現在求められている労働者派遣法の改正は、派遣業種の完全撤廃ではなく、労働者派遣法制定の原点に立ち返り、派遣業種を専門的業務に限定することである。
C 現在、紹介予定派遣の期間は6か月とされている。紹介予定派遣期間の就労は試用期間の就労と類似の就労であるから、6か月を超えて延長する理由は何ら存在しない。紹介予定派遣の派遣可能期間の延長は、派遣先の便宜のために労働者の地位の不安定化をもたらすだけである。
(2)労働省37告示の見直し
@ 答申は、「これらの運用において、製造ラインに組み込まれる形での請負が定着しているなか、例えば、部品個別の受渡し全てに伝票を要することは、生産現場の効率を著しく損なう原因となっている。また、注文主の所有する機械、設備について、賃貸借契約を作成する際の金額評価方法は統一されていないといった声もある。」、「モノづくりの実態において法解釈が過度に事業活動を制約している点、また、法解釈に予測可能性が乏しい点、実態と整合していない点等の指摘があることを踏まえ、法の適正な解釈に適合するよう37号告示及び業務取扱要領を改めるべきである。少なくとも、さしあたり37号告示の解釈が明確となるよう措置すべきである。」と主張している。

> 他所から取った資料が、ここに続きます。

theorem State.nextCallId_spec {s : State} {w : Winder} (short : (s.liveIds w).length < 250) (high : s.lastCallId.get w ≤ 250) :
    1 ≤ s.nextCallId w ∧ s.nextCallId w ≤ 250 ∧ s.nextCallId w ∉ s.liveIds w ∧
      ∃ k, s.nextCallId w = (s.lastCallId.get w + k) % 250 + 1 ∧
        ∀ j < k, (s.lastCallId.get w + j) % 250 + 1 ∈ s.liveIds w := by
  obtain ⟨k, bound, value, before, free⟩ := freeIdFrom_spec (s.liveIds w) (s.lastCallId.get w) 250
  have next : s.nextCallId w = (s.lastCallId.get w + k) % 250 + 1 := by
    unfold State.nextCallId
    rw [idAfter_eq high, value]
  have within : k < 250 := by
    by_contra beyond
    obtain rfl : k = 250 := by omega
    exact exists_free_of_length_lt short _ before
  rw [next]
  exact ⟨by omega, by omega, free within, k, rfl, before⟩

/-! ## CALL and CYCLE -/

theorem takeCall_refused {link : Link} {n k p : Nat} {decks : List Nat} {riders : Option (List Nat)} {payload : Option Nat} (s : State)
    (h : stationCode n = none ∨ cageClassCode k = none ∨ codes deckCode decks = none ∨ flagCode p = none ∨
      deckCountOk link decks = false ∨ countsInRange riders payload = false) :
    takeCall link n k decks riders payload p s = (s, refuse .outOfRange) := by
  unfold takeCall
  split
  · next st c ds prio station cls deck flag =>
    rw [station, cls, deck, flag] at h
    have bad : ¬(deckCountOk link decks && countsInRange riders payload) = true := by
      rcases h with h | h | h | h | h | h
      iterate 4 exact absurd h (Option.some_ne_none _)
      · simp [h]
      · simp [h]
    exact if_neg bad
  · rfl

theorem takeCall_tested {link : Link} {n k p : Nat} {decks : List Nat} {riders : Option (List Nat)} {payload : Option Nat} {st : Fin 16}
    {c : Class} {ds : List Deck} {prio : Bool} (s : State) (station : stationCode n = some st) (cls : cageClassCode k = some c)
    (deck : codes deckCode decks = some ds) (flag : flagCode p = some prio) (count : deckCountOk link decks = true)
    (range : countsInRange riders payload = true) :
    takeCall link n k decks riders payload p s =
      ((s.admitCageCall link st c ds riders payload (prio && link == .console)).1.settle .service,
        (s.admitCageCall link st c ds riders payload (prio && link == .console)).2) := by
  unfold takeCall
  rw [station, cls, deck, flag]
  exact if_pos (Bool.and_eq_true_iff.mpr ⟨count, range⟩)

theorem State.admitCageCall_refused {s : State} {st : Fin 16} {c : Class} {ds : List Deck} {riders : Option (List Nat)}
    {payload : Option Nat} {r : Reason} (fails : s.cageCallTests st c ds riders payload = some r) (link : Link) (priority : Bool) :
    s.admitCageCall link st c ds riders payload priority = (s, (.refused r, .nothing)) := by
  unfold State.admitCageCall
  rw [fails]

theorem State.admitCageCall_passed {s : State} {st : Fin 16} {c : Class} {ds : List Deck} {riders : Option (List Nat)}
    {payload : Option Nat} (pass : s.cageCallTests st c ds riders payload = none) (link : Link) (priority : Bool) :
    s.admitCageCall link st c ds riders payload priority =
      s.mergeOrAdmit .service link (.cage st c (orderedDecks ds) (riders.map (orderedRiders ds)) payload) priority := by
  unfold State.admitCageCall
  rw [pass]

A 現在必要なことは、「偽装請負」=「違法派遣」を厳しく取り締まり、派遣先企業に対して、直接雇用義務や安全配慮義務等労働者派遣法に基づく派遣先の義務を果たさせることである。
答申の言う「製造ラインに組み込まれる形での請負」は、それ自体「偽装請負」の疑いの強いものである。そうであるのに答申は、「部品個別の受渡し全てに伝票を要することは、生産現場の効率を著しく損なう原因となっている」等と言って、注文主と請負事業主との関係を簡略・曖昧化しようとしている。答申の主張にしたがえば、生産現場で「偽装請負」はますますはびこることになる。答申は、「偽装請負」をなくす方策をこそ提言すべきであって、答申の主張はとうてい容認できない。
「偽装請負」をなくすために考えられる37号告示の改定例は、告示第2条2項ハ(2)「自ら行う企画又は自己の有する専門的な技術若しくは経験に基づいて、業務を処理すること。」を請負として認めている条項を削除し、同(1)「自己の責任と負担で準備し、調達する機械、設備若しくは器材(業務上必要な簡易な工具を除く。)又は材料若しくは資材により、業務を処理すること。」のみが請負として認められるとする改定である。